━━━━━ SOURCE DATA ━━━━━

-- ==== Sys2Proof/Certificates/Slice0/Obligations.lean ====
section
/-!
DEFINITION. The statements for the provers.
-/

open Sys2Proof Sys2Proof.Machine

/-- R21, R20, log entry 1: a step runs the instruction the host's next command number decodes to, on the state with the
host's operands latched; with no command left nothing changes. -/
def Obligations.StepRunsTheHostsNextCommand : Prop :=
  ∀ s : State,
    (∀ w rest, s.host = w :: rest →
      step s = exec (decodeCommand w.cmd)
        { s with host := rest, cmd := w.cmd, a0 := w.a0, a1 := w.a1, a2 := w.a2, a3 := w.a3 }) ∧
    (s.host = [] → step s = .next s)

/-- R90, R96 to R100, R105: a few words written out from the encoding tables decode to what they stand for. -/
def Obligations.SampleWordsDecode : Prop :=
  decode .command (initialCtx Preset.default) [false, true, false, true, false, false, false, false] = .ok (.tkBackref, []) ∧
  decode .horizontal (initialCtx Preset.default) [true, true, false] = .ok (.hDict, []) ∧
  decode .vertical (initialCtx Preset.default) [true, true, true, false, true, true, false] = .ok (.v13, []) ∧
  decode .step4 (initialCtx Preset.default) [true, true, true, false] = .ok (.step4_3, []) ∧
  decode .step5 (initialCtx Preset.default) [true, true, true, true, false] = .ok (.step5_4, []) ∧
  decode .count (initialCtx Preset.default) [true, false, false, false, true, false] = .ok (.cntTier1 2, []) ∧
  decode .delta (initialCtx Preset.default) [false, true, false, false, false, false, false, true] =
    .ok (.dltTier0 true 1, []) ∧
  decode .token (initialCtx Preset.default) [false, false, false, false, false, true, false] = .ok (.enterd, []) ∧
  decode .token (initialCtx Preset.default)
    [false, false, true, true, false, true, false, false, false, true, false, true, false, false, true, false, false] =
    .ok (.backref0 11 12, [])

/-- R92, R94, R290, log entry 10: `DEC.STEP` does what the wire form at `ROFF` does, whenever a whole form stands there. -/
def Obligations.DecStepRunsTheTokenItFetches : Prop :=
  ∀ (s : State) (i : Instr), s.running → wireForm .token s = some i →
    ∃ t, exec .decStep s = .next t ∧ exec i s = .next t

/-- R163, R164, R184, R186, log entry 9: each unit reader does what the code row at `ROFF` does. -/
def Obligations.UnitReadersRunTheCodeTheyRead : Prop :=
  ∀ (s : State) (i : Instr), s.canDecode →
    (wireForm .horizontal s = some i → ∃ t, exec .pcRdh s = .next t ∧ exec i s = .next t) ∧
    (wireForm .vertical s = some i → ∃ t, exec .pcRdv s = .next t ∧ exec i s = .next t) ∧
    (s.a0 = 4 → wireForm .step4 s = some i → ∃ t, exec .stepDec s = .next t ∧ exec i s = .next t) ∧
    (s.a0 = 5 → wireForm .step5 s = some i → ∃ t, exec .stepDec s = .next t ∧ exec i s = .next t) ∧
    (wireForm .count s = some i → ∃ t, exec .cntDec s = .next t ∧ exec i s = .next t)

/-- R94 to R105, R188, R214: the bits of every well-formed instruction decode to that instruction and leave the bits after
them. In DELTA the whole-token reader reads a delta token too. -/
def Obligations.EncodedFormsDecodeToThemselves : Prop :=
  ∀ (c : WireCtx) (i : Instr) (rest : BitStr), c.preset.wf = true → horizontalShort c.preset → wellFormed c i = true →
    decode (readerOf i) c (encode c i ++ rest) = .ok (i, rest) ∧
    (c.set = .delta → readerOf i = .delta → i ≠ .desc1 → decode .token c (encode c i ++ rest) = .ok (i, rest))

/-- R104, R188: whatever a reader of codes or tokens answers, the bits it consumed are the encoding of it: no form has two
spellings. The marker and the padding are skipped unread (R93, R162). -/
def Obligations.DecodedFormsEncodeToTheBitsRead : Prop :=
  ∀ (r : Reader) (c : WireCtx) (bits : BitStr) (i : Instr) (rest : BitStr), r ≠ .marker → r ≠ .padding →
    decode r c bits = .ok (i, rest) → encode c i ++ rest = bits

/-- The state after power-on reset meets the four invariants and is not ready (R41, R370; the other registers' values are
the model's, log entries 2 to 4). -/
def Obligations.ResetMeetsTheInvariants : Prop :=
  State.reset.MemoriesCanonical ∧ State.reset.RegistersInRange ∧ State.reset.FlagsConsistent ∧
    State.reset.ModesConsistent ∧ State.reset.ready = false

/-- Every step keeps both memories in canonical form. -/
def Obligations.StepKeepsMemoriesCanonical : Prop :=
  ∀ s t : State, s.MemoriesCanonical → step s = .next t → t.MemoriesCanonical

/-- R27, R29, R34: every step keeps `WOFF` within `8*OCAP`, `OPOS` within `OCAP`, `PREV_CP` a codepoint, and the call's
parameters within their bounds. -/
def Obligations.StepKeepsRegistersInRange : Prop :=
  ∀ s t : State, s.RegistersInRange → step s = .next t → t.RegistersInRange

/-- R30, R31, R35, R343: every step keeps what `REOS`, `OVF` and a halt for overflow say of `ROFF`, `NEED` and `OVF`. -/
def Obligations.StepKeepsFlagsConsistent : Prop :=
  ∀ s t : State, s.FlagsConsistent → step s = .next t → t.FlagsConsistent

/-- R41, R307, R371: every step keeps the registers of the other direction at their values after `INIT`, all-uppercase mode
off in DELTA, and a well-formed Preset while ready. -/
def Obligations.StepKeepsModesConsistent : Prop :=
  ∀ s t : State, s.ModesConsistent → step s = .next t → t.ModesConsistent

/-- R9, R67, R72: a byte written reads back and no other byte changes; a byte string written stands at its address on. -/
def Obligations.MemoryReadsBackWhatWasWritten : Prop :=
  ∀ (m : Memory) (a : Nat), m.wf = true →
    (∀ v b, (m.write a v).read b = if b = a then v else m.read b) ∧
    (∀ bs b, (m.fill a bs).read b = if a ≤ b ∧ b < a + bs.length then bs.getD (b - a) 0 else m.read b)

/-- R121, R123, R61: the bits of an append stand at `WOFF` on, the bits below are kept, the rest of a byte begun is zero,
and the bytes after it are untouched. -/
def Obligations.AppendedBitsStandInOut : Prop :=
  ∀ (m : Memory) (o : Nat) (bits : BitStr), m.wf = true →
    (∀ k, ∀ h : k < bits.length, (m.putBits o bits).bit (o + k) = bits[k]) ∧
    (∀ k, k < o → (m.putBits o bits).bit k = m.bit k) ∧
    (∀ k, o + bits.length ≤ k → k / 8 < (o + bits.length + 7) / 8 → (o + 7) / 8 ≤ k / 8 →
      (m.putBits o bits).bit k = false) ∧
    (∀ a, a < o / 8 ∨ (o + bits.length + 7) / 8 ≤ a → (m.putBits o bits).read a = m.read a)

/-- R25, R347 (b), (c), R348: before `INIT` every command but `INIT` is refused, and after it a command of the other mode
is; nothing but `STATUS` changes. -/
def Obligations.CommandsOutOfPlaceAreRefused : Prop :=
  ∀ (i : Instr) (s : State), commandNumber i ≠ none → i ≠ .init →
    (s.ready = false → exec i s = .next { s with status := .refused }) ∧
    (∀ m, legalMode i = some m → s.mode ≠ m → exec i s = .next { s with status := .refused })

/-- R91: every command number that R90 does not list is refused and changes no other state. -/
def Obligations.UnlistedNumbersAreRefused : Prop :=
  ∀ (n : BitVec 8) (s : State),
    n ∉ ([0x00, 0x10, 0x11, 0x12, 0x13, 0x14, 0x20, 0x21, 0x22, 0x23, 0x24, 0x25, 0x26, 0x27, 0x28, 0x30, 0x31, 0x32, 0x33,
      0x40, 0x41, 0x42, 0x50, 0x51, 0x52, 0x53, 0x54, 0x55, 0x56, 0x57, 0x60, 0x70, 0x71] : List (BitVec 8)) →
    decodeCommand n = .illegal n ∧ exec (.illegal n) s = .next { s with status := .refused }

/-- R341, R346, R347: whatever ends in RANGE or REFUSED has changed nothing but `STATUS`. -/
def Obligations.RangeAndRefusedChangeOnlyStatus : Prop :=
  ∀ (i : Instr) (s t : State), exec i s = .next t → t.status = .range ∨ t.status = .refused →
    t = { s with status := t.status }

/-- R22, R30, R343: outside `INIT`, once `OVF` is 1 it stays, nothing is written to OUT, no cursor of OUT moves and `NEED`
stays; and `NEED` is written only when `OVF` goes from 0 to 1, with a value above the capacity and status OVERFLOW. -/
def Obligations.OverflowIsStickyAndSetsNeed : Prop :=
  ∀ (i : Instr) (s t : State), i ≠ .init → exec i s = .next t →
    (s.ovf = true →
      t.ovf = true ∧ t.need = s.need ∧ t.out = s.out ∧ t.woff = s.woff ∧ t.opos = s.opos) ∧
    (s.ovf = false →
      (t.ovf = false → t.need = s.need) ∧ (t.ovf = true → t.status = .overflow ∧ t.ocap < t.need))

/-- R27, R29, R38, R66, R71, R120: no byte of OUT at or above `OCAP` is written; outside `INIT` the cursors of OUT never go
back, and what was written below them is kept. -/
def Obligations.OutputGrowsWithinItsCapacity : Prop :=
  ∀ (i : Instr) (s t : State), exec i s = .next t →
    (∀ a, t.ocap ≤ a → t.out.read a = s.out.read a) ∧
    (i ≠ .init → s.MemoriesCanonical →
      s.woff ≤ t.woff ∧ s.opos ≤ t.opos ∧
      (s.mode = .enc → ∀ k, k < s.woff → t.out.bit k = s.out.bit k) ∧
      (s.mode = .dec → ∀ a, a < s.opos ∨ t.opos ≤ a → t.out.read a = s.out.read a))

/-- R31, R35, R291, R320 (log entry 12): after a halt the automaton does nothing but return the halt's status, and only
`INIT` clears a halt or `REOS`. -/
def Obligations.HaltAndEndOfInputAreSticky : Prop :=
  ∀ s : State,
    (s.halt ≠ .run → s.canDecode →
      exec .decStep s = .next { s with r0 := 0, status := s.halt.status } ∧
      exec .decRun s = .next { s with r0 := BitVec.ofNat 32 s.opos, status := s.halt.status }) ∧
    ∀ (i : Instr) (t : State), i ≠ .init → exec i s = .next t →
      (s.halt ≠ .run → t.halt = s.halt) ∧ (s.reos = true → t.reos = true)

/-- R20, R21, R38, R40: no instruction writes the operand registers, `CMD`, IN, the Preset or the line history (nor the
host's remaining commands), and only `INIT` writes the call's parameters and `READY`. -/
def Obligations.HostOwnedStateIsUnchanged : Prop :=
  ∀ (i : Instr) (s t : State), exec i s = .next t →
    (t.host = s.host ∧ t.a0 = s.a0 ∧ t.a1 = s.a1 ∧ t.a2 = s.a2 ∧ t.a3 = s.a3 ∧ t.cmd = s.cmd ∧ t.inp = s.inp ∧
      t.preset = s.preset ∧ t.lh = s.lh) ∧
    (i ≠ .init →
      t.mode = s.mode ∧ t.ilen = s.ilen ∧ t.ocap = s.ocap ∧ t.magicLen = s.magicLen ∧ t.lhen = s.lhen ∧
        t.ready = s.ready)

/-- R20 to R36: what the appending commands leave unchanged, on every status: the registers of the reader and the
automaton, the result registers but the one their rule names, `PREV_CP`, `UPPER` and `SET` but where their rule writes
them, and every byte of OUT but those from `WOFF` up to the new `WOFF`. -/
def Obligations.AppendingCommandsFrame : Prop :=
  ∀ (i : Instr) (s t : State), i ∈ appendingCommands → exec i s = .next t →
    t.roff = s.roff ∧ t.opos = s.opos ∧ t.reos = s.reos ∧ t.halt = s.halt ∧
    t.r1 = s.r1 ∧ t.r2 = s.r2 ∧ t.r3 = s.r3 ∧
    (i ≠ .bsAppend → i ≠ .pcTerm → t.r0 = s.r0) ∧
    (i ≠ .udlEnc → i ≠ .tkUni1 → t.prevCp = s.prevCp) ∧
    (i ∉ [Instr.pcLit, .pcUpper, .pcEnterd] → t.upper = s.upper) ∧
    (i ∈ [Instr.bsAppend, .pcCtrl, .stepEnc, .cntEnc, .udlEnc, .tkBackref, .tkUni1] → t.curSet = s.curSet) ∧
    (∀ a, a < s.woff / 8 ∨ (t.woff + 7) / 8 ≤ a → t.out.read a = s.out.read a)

━━━━━

PROBLEM TO SOLVE:
Within the material above, the line with "state with the" opens the range and the line with "(s.host = [] → step s = .next s)" closes it; reproduce that range word for word.

OUTPUT OF THE TASK:
/-- R21, R20, log entry 1: a step runs the instruction the host's next command number decodes to, on the state with the
host's operands latched; with no command left nothing changes. -/
def Obligations.StepRunsTheHostsNextCommand : Prop :=
  ∀ s : State,
    (∀ w rest, s.host = w :: rest →
      step s = exec (decodeCommand w.cmd)
        { s with host := rest, cmd := w.cmd, a0 := w.a0, a1 := w.a1, a2 := w.a2, a3 := w.a3 }) ∧
    (s.host = [] → step s = .next s)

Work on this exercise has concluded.